BRIEF:
Beginning at the first line of the data, print each line exactly, stopping after the line that contains "namespace Sys2Proof.Machine".

====

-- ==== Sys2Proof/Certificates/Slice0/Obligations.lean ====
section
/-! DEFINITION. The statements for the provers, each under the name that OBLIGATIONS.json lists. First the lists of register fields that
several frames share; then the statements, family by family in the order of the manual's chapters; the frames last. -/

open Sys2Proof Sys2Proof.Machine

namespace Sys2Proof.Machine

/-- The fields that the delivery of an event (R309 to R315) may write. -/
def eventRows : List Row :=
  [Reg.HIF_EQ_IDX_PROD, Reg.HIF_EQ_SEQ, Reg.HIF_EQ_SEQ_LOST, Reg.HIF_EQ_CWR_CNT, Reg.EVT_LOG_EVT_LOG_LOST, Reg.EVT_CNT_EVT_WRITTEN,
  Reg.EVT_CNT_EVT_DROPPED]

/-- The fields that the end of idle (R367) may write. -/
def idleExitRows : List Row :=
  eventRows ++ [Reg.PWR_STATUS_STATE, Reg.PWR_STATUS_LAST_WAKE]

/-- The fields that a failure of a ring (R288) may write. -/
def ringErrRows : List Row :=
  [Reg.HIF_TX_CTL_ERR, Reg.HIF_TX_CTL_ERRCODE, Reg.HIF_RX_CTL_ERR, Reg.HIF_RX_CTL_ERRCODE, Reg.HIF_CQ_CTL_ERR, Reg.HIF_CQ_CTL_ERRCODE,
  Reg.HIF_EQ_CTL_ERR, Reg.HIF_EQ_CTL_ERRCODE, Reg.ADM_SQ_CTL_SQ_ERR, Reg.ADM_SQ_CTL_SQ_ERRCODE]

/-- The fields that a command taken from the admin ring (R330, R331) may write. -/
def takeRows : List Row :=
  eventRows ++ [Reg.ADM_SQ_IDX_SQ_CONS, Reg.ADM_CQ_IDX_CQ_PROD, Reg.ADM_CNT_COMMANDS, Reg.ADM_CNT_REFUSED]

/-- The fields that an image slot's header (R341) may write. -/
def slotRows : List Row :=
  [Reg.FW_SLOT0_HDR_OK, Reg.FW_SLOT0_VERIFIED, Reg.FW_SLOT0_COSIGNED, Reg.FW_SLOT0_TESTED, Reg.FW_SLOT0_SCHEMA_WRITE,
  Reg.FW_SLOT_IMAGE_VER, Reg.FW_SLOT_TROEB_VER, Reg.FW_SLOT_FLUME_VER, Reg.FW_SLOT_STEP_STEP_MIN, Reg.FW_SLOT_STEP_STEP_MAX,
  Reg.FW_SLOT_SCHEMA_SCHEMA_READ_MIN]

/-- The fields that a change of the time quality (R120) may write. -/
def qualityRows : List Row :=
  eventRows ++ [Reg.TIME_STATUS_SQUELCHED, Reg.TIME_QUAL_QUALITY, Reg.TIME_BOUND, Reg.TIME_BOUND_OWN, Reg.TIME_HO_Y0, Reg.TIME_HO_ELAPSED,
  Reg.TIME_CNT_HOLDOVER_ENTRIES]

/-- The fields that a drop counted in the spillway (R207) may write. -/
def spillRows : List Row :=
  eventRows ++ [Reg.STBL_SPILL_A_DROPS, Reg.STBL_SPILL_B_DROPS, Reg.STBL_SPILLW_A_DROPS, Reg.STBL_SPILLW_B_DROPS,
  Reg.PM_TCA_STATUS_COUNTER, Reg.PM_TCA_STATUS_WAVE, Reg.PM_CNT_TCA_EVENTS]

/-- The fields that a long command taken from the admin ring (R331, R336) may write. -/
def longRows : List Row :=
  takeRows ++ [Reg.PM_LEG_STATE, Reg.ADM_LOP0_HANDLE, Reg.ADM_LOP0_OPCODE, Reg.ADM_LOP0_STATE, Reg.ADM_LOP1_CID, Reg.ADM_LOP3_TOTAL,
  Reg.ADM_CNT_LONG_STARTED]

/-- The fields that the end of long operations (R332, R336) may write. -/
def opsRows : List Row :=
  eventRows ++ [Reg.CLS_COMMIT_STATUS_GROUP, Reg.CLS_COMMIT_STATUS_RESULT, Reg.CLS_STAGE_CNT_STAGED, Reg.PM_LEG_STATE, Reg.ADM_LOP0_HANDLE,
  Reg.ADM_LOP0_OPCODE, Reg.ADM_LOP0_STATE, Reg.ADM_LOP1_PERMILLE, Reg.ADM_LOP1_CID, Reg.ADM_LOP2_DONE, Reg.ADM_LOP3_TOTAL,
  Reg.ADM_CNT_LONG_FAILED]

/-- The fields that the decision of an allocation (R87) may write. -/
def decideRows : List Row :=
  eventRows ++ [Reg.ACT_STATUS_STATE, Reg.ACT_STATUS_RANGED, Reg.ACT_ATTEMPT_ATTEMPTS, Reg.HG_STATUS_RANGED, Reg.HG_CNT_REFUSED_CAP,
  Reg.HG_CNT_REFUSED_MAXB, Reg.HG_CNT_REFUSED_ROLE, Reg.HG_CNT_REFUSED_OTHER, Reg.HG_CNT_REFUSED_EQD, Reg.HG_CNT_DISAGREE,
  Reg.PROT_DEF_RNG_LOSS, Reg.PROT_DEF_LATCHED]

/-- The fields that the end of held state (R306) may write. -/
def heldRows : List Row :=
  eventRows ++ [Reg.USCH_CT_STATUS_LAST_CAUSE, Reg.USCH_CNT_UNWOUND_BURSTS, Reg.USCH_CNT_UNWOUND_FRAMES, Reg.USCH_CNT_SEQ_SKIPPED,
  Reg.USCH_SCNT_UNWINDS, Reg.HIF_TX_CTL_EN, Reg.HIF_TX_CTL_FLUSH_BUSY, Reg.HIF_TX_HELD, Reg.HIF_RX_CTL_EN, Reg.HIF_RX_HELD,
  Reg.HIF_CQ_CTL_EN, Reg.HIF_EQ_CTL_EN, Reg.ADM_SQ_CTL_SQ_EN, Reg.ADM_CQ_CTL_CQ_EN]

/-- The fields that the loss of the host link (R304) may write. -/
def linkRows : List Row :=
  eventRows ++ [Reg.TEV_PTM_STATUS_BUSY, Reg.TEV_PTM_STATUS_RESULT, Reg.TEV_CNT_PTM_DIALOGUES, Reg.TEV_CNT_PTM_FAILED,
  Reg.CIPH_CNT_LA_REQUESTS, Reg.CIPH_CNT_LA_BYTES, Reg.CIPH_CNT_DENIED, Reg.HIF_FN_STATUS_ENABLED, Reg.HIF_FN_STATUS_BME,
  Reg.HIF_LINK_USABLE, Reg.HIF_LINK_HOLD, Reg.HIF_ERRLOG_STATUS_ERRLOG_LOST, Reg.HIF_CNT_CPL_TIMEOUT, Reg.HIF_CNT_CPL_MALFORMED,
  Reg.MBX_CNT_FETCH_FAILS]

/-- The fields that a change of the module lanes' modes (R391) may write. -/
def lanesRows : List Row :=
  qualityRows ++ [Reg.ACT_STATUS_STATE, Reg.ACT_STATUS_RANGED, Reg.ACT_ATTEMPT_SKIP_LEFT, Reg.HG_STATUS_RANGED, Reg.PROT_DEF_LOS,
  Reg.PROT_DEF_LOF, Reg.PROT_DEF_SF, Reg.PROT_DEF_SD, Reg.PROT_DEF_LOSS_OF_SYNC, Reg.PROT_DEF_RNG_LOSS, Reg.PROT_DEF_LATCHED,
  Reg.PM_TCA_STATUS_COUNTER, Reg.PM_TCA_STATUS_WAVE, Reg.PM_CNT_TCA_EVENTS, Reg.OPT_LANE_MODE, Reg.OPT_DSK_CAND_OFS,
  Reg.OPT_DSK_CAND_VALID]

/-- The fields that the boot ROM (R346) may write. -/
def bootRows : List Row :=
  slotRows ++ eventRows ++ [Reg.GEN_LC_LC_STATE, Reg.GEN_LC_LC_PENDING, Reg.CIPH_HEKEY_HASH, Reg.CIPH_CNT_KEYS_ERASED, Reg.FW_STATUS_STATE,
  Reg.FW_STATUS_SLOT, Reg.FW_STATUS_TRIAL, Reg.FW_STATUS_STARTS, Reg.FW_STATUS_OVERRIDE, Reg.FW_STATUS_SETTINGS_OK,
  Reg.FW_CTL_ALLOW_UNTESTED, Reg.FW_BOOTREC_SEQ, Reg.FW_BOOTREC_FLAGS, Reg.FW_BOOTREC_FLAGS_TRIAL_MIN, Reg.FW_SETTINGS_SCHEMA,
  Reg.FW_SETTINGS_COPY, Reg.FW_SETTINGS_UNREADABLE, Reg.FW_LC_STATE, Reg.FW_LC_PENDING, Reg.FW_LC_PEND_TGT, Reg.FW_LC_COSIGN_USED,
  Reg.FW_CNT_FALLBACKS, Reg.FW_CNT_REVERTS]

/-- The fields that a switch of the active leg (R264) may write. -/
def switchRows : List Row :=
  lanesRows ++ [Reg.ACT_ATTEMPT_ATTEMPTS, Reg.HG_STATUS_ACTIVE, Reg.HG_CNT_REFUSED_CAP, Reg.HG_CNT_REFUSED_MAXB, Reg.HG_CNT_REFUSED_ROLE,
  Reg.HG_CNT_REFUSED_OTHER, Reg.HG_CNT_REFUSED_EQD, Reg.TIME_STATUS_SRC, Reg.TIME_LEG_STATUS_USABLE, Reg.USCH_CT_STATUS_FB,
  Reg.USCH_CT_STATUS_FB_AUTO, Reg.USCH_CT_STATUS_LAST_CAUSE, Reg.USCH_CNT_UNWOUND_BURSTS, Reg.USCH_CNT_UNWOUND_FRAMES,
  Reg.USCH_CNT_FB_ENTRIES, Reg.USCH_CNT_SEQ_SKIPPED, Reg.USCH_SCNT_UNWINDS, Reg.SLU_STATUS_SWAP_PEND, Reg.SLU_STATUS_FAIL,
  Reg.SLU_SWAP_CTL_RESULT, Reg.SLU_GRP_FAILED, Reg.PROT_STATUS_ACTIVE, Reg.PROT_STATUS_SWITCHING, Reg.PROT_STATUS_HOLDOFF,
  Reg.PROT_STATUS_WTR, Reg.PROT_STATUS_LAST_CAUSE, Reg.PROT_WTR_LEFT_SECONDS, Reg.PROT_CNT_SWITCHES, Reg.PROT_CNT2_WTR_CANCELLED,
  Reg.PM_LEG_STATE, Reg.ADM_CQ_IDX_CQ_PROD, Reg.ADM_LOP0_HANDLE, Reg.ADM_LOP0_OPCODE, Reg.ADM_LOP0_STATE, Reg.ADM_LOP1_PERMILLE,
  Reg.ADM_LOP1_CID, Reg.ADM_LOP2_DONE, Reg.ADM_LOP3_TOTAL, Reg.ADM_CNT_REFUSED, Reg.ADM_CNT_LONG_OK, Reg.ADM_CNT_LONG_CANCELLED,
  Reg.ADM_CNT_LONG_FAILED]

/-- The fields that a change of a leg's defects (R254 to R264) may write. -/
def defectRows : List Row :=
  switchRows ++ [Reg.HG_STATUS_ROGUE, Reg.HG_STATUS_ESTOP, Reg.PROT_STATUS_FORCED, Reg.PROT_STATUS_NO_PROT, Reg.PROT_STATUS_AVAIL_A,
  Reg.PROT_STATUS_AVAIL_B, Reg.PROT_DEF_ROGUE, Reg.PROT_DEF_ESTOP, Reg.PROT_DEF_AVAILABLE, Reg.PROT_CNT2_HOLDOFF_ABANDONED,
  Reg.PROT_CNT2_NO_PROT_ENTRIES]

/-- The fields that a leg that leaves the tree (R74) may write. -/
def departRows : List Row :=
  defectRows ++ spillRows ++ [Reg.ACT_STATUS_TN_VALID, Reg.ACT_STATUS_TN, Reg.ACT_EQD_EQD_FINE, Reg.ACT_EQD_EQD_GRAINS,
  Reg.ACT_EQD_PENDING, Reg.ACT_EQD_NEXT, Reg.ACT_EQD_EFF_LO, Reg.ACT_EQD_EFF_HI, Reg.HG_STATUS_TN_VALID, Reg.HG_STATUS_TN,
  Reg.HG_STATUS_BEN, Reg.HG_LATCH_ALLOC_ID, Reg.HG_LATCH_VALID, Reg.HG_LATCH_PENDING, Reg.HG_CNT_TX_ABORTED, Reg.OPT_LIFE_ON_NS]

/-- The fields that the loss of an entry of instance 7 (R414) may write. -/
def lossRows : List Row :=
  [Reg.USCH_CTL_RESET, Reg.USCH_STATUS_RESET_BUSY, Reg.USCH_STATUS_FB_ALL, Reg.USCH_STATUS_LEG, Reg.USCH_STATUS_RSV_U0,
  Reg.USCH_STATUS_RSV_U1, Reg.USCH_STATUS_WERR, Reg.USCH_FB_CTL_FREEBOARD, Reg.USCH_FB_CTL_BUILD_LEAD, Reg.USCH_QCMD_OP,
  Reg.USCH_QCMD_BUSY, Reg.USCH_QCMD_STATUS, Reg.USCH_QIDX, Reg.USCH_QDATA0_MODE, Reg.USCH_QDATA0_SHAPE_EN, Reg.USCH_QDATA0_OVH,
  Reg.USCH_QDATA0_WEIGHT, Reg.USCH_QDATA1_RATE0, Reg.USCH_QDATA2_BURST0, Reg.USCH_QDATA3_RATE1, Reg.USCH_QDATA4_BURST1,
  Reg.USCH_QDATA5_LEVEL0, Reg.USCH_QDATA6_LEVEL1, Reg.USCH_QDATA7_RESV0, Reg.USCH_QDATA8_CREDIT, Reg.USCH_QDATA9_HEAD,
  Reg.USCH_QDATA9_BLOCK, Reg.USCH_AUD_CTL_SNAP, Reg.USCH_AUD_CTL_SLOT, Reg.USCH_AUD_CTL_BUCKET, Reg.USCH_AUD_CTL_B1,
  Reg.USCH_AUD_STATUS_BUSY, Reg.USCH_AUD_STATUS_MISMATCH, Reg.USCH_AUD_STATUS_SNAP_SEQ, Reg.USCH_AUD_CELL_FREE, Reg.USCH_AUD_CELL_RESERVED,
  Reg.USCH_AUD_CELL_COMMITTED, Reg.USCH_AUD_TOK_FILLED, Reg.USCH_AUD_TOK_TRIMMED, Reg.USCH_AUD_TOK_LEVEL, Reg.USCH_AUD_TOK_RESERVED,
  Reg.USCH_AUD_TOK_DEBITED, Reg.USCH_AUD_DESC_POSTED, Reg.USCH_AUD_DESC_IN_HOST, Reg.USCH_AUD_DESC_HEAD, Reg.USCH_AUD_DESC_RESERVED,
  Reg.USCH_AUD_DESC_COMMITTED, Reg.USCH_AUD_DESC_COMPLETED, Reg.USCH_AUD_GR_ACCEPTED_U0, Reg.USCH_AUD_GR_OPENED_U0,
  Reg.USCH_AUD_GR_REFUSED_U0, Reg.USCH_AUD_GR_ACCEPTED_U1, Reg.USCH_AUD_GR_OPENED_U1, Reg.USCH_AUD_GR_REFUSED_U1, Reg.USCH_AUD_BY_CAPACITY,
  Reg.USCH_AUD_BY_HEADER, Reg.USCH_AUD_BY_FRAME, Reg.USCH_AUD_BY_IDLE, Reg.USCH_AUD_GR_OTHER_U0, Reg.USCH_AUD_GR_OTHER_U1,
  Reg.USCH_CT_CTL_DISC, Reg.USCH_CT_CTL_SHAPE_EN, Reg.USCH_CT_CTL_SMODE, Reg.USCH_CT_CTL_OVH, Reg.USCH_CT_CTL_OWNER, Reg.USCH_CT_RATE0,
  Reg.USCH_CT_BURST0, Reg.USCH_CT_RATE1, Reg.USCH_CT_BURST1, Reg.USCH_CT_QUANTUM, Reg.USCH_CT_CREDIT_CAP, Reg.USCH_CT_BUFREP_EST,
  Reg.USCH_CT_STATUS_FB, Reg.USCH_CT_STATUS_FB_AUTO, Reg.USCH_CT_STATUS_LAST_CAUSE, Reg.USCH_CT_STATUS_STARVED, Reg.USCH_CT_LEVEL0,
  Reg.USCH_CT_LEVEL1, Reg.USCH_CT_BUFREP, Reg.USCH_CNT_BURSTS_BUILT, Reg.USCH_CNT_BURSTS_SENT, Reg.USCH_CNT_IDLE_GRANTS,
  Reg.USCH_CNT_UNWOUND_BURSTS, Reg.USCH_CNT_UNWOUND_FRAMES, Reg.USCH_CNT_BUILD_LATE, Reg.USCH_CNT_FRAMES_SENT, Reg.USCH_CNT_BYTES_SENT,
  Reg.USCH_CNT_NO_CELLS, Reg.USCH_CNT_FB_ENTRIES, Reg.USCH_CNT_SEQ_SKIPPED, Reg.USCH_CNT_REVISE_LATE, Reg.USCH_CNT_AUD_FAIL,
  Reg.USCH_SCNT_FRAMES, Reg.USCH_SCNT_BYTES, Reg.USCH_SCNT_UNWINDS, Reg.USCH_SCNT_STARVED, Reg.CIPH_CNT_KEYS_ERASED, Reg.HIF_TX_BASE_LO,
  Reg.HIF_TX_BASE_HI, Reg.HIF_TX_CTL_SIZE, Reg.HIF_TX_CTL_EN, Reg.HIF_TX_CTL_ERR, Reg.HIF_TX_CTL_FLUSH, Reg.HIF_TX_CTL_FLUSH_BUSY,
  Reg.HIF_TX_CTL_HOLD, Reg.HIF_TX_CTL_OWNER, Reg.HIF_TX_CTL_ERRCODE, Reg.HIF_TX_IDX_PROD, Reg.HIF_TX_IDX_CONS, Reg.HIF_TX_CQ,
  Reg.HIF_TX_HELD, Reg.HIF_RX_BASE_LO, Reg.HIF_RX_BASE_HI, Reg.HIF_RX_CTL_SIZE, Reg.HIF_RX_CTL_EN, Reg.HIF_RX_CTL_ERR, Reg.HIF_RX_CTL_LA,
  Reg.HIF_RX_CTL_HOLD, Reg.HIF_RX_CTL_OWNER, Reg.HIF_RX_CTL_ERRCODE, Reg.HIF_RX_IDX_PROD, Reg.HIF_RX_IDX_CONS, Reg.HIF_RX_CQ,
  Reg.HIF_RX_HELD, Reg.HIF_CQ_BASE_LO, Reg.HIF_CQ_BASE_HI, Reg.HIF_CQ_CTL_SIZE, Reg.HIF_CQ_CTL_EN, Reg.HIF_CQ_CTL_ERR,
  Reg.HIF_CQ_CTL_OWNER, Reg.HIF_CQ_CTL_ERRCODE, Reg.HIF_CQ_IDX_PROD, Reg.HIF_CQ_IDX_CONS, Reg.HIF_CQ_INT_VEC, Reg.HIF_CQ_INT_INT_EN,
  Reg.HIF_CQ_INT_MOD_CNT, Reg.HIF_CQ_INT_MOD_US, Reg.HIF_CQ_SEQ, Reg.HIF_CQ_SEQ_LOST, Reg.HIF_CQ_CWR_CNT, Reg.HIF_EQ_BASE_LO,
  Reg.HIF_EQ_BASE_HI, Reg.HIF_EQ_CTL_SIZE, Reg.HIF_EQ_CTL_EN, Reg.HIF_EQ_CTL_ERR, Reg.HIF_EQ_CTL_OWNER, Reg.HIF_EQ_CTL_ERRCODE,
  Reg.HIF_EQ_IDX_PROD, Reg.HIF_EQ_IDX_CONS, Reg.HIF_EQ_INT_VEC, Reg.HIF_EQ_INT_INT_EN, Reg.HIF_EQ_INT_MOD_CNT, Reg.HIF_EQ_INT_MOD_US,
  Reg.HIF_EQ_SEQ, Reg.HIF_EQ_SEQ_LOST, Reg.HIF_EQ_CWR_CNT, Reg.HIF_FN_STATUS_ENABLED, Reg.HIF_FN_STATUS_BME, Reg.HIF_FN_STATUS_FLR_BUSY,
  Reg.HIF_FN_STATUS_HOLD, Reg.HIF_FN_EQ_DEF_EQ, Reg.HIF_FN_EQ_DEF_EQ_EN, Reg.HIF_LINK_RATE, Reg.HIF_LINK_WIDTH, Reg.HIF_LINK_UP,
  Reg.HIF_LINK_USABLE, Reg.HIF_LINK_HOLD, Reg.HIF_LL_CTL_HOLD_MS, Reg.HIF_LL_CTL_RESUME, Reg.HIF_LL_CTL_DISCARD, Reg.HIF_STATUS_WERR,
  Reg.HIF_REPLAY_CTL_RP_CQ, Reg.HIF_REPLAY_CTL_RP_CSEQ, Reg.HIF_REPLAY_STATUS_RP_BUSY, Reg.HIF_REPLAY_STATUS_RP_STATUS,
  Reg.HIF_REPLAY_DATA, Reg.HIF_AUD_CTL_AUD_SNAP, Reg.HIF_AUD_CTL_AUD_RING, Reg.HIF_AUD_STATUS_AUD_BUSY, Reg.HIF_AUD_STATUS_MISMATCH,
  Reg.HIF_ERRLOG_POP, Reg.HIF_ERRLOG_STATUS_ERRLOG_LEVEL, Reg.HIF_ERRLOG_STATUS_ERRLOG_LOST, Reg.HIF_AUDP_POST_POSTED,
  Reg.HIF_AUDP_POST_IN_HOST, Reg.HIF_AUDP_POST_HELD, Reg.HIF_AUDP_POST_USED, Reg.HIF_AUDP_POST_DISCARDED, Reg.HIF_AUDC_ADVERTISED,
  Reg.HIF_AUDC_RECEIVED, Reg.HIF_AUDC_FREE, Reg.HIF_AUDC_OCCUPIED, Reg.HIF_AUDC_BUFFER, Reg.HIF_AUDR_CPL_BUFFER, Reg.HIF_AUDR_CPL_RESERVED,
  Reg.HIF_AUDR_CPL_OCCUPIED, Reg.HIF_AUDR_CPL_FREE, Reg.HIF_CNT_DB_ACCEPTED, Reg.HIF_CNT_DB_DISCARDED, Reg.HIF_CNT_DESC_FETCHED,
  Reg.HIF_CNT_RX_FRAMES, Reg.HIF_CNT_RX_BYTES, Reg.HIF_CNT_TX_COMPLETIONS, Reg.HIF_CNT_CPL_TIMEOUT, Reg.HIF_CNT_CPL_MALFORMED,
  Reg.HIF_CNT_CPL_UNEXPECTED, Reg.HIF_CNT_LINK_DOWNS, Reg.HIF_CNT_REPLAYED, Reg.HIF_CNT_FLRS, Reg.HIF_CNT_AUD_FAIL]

====

SOLUTION TO THIS EXERCISE:
-- ==== Sys2Proof/Certificates/Slice0/Obligations.lean ====
section
/-! DEFINITION. The statements for the provers, each under the name that OBLIGATIONS.json lists. First the lists of register fields that
several frames share; then the statements, family by family in the order of the manual's chapters; the frames last. -/

open Sys2Proof Sys2Proof.Machine

namespace Sys2Proof.Machine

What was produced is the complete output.